What you need to do: Instruction for the entries that follow: retype exactly the lines from the line with "def RollAnswer.repairs : RollAnswer" to the line with "none => s.activated a", both included, and omit all others.

Records from a data source

/-- BROADCAST_BLOCK (R441, R444): a block of another session than the one held, a block already held, a block that fails its CRC
and one that comes during an update are not marked. -/
def execBroadcastBlock (session : W32) (index total : Nat) (crc : W32) (payload : List Byte) (s : State) : Result :=
  .next (
    match s.portUp, s.cls.place with
    | true, some p =>
      if payload.length ≠ 4096 ∨ crc ≠ crc32c payload ∨ total ≤ index ∨ s.updating = true then s
      else
        match s.mgmt.bcast with
        | some b =>
          if b.session = session ∧ b.root = false then
            if b.have_.contains index then s else s.takeBlock p b index payload
          else if b.ended then s.takeBlock p { session := session, total := total } index payload
          else s
        | none => s.takeBlock p { session := session, total := total } index payload
    | _, _ => s)

/-- What the root makes of one target's answer in a roll call: whether the session fails, and the session. -/
def BcastSt.hear (b : BcastSt) (t : Coord) (a : RollAnswer) : Bool × BcastSt :=
  let miss := fun (n : Nat) => { b with missed := (b.missed.filter (fun x => x.1 != t)) ++ [(t, n)] }
  match a with
  | .silent =>
    let n := ((b.missed.find? (fun x => x.1 == t)).map (·.2)).getD 0 + 1
    (decide (3 ≤ n), miss n)
  | .missing blocks => (decide (8 ≤ b.rounds) && !blocks.isEmpty, miss 0)
  | .matched => (false, { miss 0 with matched := b.matched ++ (if b.matched.contains t then [] else [t]) })
  | .mismatch => (true, b)
  | .busy => (true, b)

/-- The blocks that a target reports missing. -/
def RollAnswer.repairs : RollAnswer → List Nat
  | .missing blocks => blocks
  | _ => []

/-- Applies and activates the staged package in a session; nothing staged, nothing is activated (R443). -/
def State.activateStaged (s : State) (a : ActSt) : State :=
  match s.mgmt.staging.bind packageParts with
  | some imgs => ((s.applyBegin imgs).applyEnd imgs).activateImages a
  | none => s.activated a

/-- The root activates last and reports the outcome (R443). -/
def State.bcastFinish (s : State) (b : BcastSt) (o : Nat) : State :=
  ({ s with mgmt.bcast := some { b with ended := true } } : State).activateStaged { session := some b.session, outcome := o }

/-- What the root makes of a roll call: repairs, failure, or ACTIVATE once every target matches (R442, R443). -/
def State.pollTargets (s : State) (b : BcastSt) (answers : List (Coord × RollAnswer)) : State :=
  let ts := bcastTargets s.here b.lo b.hi
  let said := fun (t : Coord) => ((answers.find? (fun x => x.1 == t)).map (·.2)).getD RollAnswer.silent
  let blocks := ((s.mgmt.staging.bind packageParts).map (fun imgs => bcastBlocks imgs s.here b.lo b.hi)).getD []
  let s := s.tellTargets b 0
  let s := ts.foldl (fun (s : State) t => (RollAnswer.repairs (said t)).foldl (fun (s : State) i =>
    s.unicast t 1 ([b.session.toNat, i] ++ (blocks.getD i []).map (·.toNat))) s) s
  let heard := ts.foldl (fun (x : Bool × BcastSt) t =>
    let y := BcastSt.hear x.2 t (said t)
    (x.1 || y.1, y.2)) (false, { b with rounds := b.rounds + 1 })
  if heard.1 then s.bcastFail heard.2
  else if ts.all (fun t => heard.2.matched.contains t) then
    let b := { heard.2 with activating := true }
    let s := s.tellTargets b 3
    if ts.isEmpty then s.bcastFinish b 0 else { s with mgmt.bcast := some b }
  else { s with mgmt.bcast := some heard.2 }

/-- A target's answer to the root of a session that asks: its own, or BUSY when it holds another session or a PLDM update
(R442, R444). Without either it answers nothing. -/
def State.answerRoll (s : State) (session : W32) (root : Coord) : State :=
  match s.mgmt.bcast.filter (fun (b : BcastSt) => b.session == session && !b.root && !b.ended) with
  | some b => s.rollAnswer b
  | none => if s.inSession || s.updating then s.unicast root 5 [session.toNat, 3] else s

/-- ROLL_CALL (R442, R443): at the root of a session the poll of its targets, at a target its answer. -/
def execRollCall (asked : Option (W32 × Coord)) (answers : List (Coord × RollAnswer)) (s : State) : Result :=
  .next (
    if !s.portUp then s
    else
      match asked, s.mgmt.bcast with
      | some (session, root), _ => s.answerRoll session root
      | none, some b => if b.root && !b.activating && !b.ended then s.pollTargets b answers else s
      | none, none => s)

/-- ACTIVATE at a target (R443): apply, activate, DONE. -/
def execActivate (session : W32) (s : State) : Result :=
  .next (
    match s.portUp, s.mgmt.bcast with
    | true, some b =>
      if b.root || b.session ≠ session || b.matched.isEmpty then s
      else
        let root := headerCoord (tget b.data 0 []) 0
        ({ s with mgmt.bcast := none } : State).activateStaged { session := some session, root := some root }
    | _, _ => s)

/-- BCAST_DONE (R443): once every DONE is in, the root activates; one that comes later is still recorded. -/
def execBcastDone (target : Coord) (s : State) : Result :=
  .next (
    match (if s.portUp then s.mgmt.bcast else none) with
    | some b =>
      if !b.root || !b.activating || b.done.contains target || !(bcastTargets s.here b.lo b.hi).contains target then s
      else
        let b := { b with done := b.done ++ [target] }
        if !b.ended && (BcastSt.open_ b s.here).isEmpty then s.bcastFinish b 0 else { s with mgmt.bcast := some b }
    | none => s)

/-- ACTIVATE_TIMEOUT (R443). -/
def execActivateTimeout (s : State) : Result :=
  .next (
    match (if s.portUp then s.mgmt.bcast else none) with
    | some b => if b.root && b.activating && !b.ended then s.bcastFinish b 2 else s
    | none => s)

/-! ## PLDM sensors and the interfaces (R433, R437) -/

/-- The numeric sensors: input power, field temperatures, memory temperatures, device low-water voltage. -/
def State.numericSensors (s : State) (mem : List Nat) : List Nat :=
  [s.thm.estDev.toNat] ++ (List.range 12).map (fun f => (tget s.thm.fieldTemp f 0).toNat) ++
    (List.range 72).map (fun i => mem.getD i 0) ++ [s.pwr.lwDev.mv.toNat]

/-- The state sensors: GEN_STATE.STATE, REPLACE_REQ, COOLANT_OK and the state of each link. -/
def State.stateSensors (s : State) : List Nat :=
  [s.gen.state.code, if s.gen.replaceReq then 1 else 0, if s.thm.coolantOk then 1 else 0] ++ (List.range 6).map (fun l => (s.link l).state.code)

/-- A PLDM request that reads; in RECOVERY the boot ROM supports Types 0 and 5 alone (R437, R440). -/
def State.pldmRead (s : State) (eth : Bool) (get : PldmGet) : State :=
  match get with
  | .types => s.tell eth (.pldmTypes (if s.gen.state = .recovery then [0, 5] else [0, 2, 4, 5]))
  | .sensor n => if s.gen.state = .recovery then s else s.tell eth (.pldm n (tget s.mgmt.pldm n 0))
  | .fru =>
    if s.gen.state = .recovery then s
    else s.tell eth (.fru s.part.serial s.part.variant s.part.stepping (bit s.gen.cl + 2 * bit s.gen.lp) (Config.orderingCode s.part.variant))

/-- The sensors are read anew: numeric sensors are numbered 0 to 85, state sensors from 86; a state sensor that has changed since
the last update is sent as an event (R437). -/
def State.readSensors (s : State) (memTemps : List Nat) : State :=
  let st := (s.stateSensors.zipIdx 86).map (fun x => (x.2, x.1))
  let changed := st.filter (fun x =>
    match tget? s.mgmt.pldm x.1 with
    | some v => v != x.2
    | none => false)
  let s := changed.foldl (fun (s : State) x => s.tell s.mgmt.sinkEth (.pldm x.1 x.2)) s
  { s with
    mgmt.sensors := memTemps
    mgmt.pldm := (s.numericSensors memTemps).zipIdx.map (fun x => (x.2, x.1)) ++ st }

/-- PLDM_SENSOR_UPDATE (R437). -/
def execPldmSensorUpdate (memTemps : List Nat) (get : Option (Bool × PldmGet)) (s : State) : Result :=
  .next (
    match get with
    | some (eth, g) => if s.ifaceUp eth then s.pldmRead eth g else s
    | none => if s.portUp then s.readSensors memTemps else s)

/-- LINK_LOCAL_FALLBACK (R433): 169.254.0.0/16. -/
def execLinkLocalFallback (addr : W32) (s : State) : Result :=
  .next (if s.ifaceUp true ∧ s.mgmt.ipv4 = none ∧ addr >>> 16 = 0xA9FE then { s with mgmt.ipv4 := some addr, mgmt.sgmiiUp := true } else s)

/-- DHCP_LEASE (R433). -/
def execDhcpLease (addr : W32) (s : State) : Result :=
  .next (if s.ifaceUp true then { s with mgmt.ipv4 := some addr, mgmt.sgmiiUp := true } else s)

/-- SET_ENDPOINT_ID (R433). -/
def execSetEndpointId (eth : Bool) (eid : Byte) (s : State) : Result :=
  .next (if !s.ifaceUp eth then s else if eth then { s with mgmt.eidEth := eid } else { s with mgmt.eidI3c := eid })

/-- ENTDAA (R433): the device gives its provisional ID and takes a dynamic address. -/
def execEntdaa (addr : Byte) (s : State) : Result :=
  .next (if s.ifaceUp false then { s.put (.provisionalId (Config.provisionalId s.part.serial)) with mgmt.i3cAddr := addr } else s)

end Sys2Proof.Machine
end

Answer section:
def RollAnswer.repairs : RollAnswer → List Nat
  | .missing blocks => blocks
  | _ => []

/-- Applies and activates the staged package in a session; nothing staged, nothing is activated (R443). -/
def State.activateStaged (s : State) (a : ActSt) : State :=
  match s.mgmt.staging.bind packageParts with
  | some imgs => ((s.applyBegin imgs).applyEnd imgs).activateImages a
  | none => s.activated a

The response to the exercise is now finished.